Extracted data section start

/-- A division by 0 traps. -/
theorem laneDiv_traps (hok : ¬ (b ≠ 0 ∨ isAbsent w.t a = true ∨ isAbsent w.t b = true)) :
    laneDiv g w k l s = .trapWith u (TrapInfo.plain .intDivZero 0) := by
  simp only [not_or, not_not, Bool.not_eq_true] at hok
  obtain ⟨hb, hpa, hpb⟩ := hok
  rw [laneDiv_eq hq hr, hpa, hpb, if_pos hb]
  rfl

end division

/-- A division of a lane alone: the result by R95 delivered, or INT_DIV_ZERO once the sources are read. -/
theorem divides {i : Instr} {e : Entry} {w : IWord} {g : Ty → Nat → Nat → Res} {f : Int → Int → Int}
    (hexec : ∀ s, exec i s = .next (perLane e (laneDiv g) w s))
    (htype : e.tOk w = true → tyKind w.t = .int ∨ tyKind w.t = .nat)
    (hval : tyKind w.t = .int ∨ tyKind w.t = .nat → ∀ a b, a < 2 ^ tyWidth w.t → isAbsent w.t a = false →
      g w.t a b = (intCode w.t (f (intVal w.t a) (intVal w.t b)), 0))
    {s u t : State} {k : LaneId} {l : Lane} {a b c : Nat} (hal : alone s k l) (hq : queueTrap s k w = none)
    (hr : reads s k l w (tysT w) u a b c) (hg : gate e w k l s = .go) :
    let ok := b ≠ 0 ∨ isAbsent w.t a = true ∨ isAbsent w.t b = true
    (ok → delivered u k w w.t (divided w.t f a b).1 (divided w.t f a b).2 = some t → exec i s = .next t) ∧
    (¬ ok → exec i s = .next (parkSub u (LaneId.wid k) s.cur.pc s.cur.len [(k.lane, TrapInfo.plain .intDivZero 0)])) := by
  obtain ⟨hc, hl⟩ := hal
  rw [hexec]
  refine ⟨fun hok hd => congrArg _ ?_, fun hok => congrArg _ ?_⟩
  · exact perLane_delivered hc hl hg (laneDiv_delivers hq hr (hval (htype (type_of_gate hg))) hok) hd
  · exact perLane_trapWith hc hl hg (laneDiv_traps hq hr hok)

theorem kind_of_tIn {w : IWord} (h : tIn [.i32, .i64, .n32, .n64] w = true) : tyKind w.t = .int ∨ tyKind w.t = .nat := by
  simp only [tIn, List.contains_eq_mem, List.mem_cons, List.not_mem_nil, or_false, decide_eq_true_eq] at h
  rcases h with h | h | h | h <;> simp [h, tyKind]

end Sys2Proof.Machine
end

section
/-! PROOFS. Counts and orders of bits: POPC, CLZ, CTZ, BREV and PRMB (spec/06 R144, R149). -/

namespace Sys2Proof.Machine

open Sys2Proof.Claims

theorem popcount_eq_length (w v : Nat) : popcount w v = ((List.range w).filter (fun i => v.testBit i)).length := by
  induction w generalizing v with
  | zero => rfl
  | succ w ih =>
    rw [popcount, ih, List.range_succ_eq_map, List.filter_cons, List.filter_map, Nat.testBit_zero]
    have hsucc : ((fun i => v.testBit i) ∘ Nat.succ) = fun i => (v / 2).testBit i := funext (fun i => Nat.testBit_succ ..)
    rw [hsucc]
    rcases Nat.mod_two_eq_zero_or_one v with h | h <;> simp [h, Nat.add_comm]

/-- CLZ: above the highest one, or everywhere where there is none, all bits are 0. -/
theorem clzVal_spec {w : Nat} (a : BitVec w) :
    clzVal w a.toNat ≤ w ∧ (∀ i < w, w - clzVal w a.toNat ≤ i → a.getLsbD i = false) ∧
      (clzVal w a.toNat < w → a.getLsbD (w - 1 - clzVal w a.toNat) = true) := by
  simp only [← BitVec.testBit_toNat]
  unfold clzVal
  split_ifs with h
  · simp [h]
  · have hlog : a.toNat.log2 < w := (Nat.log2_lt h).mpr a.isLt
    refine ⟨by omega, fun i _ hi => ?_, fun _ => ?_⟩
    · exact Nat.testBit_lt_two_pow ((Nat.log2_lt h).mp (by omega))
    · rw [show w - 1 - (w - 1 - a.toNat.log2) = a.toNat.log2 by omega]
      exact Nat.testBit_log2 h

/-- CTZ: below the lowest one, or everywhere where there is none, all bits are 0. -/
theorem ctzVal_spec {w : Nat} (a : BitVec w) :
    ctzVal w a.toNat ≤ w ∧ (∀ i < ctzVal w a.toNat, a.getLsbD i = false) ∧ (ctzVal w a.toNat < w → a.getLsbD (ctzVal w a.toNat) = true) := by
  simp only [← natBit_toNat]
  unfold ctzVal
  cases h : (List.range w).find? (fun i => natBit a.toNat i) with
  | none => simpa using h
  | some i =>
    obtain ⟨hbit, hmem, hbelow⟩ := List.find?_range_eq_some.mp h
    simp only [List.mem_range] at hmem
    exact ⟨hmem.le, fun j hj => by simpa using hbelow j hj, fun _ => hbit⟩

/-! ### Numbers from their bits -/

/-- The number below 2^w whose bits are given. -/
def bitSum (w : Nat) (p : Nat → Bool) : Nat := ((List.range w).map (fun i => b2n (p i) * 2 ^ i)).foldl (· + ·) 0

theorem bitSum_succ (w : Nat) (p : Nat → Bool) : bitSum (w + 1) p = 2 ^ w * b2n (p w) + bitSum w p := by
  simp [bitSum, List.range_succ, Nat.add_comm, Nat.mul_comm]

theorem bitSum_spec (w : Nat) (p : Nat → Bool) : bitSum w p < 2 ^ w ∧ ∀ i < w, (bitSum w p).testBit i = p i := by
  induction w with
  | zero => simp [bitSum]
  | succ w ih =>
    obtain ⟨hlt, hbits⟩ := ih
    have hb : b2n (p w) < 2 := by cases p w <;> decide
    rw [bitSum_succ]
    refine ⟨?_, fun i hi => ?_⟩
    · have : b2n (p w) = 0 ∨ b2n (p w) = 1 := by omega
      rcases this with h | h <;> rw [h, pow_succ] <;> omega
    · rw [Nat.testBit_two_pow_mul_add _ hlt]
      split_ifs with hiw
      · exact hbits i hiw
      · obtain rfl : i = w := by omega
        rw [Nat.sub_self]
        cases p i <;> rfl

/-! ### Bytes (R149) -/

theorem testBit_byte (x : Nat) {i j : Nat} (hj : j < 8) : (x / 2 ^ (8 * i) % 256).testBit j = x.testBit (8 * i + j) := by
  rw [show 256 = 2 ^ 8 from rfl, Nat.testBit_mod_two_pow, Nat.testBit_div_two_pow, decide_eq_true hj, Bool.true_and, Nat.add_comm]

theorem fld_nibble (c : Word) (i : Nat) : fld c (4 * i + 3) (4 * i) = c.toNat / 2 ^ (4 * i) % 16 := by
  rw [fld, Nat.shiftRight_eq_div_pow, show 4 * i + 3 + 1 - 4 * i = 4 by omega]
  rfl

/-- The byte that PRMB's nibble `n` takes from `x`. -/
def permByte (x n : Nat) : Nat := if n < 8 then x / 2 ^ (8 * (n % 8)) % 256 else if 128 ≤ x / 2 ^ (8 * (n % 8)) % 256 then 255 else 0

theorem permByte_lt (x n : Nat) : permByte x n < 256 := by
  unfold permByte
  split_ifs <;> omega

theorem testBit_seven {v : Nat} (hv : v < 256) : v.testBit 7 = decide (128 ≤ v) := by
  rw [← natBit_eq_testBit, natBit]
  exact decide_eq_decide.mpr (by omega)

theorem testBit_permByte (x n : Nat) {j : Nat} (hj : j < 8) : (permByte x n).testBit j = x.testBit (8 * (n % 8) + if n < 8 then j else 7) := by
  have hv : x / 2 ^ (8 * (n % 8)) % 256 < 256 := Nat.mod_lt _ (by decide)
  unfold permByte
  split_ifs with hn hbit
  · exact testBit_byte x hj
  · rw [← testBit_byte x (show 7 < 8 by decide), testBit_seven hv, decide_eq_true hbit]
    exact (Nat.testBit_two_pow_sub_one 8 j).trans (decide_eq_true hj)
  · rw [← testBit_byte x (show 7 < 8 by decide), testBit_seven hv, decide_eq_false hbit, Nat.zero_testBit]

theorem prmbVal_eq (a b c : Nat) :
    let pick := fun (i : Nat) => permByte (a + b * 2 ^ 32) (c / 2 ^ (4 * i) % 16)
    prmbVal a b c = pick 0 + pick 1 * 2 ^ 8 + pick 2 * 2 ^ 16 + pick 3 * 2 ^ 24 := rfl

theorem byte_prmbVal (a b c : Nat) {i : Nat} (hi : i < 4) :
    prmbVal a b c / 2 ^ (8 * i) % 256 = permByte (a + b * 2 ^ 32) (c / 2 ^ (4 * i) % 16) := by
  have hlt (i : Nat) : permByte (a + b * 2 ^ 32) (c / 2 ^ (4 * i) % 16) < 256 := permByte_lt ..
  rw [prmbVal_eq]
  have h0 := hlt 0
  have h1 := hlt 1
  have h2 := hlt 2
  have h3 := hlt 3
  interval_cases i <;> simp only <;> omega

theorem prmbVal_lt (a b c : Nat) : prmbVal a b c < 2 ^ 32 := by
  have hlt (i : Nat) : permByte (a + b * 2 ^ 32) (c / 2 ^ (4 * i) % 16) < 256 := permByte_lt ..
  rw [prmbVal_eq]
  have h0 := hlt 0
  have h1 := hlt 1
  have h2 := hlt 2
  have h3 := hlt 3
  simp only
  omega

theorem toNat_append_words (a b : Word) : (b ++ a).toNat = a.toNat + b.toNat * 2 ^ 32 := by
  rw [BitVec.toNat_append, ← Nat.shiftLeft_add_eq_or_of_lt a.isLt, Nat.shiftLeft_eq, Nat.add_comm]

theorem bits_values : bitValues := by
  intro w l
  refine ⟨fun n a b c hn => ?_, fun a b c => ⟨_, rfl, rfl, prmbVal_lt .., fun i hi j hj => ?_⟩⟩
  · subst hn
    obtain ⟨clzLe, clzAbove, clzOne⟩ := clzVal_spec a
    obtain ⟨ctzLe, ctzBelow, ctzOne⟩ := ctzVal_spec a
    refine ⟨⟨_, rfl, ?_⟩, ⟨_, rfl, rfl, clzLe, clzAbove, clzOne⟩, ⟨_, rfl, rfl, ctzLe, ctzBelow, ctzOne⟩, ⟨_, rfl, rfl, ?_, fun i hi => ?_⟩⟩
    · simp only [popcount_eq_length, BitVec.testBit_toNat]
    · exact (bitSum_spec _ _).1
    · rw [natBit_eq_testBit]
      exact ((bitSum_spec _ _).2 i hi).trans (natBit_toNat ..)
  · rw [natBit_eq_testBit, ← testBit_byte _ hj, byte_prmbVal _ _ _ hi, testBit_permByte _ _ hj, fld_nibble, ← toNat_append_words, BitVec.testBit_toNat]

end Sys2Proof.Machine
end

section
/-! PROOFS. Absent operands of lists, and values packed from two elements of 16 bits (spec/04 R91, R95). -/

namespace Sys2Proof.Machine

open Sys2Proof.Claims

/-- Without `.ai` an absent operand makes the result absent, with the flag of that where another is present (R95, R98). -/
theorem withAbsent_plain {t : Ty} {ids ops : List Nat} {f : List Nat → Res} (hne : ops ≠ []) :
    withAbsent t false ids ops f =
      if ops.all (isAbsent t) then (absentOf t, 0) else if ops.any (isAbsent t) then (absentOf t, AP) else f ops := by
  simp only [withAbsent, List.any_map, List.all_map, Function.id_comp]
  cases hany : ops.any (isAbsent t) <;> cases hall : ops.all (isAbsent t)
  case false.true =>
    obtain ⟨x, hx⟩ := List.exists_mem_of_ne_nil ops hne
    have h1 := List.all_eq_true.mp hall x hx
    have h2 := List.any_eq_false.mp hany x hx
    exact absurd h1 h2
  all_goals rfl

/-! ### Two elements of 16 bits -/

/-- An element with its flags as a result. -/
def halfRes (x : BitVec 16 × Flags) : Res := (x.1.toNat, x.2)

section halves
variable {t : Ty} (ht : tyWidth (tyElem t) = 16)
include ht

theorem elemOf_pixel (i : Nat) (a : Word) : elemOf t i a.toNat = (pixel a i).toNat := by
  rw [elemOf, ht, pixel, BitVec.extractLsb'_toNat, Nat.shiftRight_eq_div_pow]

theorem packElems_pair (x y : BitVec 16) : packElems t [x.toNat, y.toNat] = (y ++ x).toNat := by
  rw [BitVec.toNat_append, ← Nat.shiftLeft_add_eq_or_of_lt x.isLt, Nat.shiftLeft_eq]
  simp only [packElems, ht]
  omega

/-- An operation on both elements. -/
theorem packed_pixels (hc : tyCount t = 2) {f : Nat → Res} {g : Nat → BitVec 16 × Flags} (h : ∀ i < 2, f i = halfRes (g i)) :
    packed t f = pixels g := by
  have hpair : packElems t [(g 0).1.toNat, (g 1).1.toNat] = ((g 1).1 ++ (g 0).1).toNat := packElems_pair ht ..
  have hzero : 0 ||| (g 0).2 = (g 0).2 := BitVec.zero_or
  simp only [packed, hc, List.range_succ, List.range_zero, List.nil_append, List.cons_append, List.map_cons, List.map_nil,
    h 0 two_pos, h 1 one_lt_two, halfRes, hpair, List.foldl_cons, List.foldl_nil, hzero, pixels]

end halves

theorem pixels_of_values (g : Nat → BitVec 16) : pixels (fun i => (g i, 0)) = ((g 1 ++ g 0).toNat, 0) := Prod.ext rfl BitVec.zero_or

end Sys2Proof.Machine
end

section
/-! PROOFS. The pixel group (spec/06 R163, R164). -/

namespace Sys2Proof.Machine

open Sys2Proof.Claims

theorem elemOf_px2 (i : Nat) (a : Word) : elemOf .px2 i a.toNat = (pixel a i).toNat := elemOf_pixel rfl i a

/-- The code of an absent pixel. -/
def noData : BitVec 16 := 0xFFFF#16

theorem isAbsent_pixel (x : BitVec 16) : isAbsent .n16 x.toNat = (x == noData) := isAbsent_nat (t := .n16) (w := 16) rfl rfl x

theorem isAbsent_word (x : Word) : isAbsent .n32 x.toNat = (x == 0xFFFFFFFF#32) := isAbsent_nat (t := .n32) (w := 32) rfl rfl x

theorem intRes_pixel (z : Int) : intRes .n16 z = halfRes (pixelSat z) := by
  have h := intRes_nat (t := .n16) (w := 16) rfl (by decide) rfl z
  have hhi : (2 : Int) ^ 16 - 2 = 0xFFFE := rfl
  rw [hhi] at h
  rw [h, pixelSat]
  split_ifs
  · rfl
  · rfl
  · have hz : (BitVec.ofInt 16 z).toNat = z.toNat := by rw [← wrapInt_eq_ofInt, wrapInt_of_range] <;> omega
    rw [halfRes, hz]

Extracted data section end

Above this instruction are the records; retype exactly the lines from the one containing "cases h : (List.range" up to and including the one containing "their bits -/".

  cases h : (List.range w).find? (fun i => natBit a.toNat i) with
  | none => simpa using h
  | some i =>
    obtain ⟨hbit, hmem, hbelow⟩ := List.find?_range_eq_some.mp h
    simp only [List.mem_range] at hmem
    exact ⟨hmem.le, fun j hj => by simpa using hbelow j hj, fun _ => hbit⟩

/-! ### Numbers from their bits -/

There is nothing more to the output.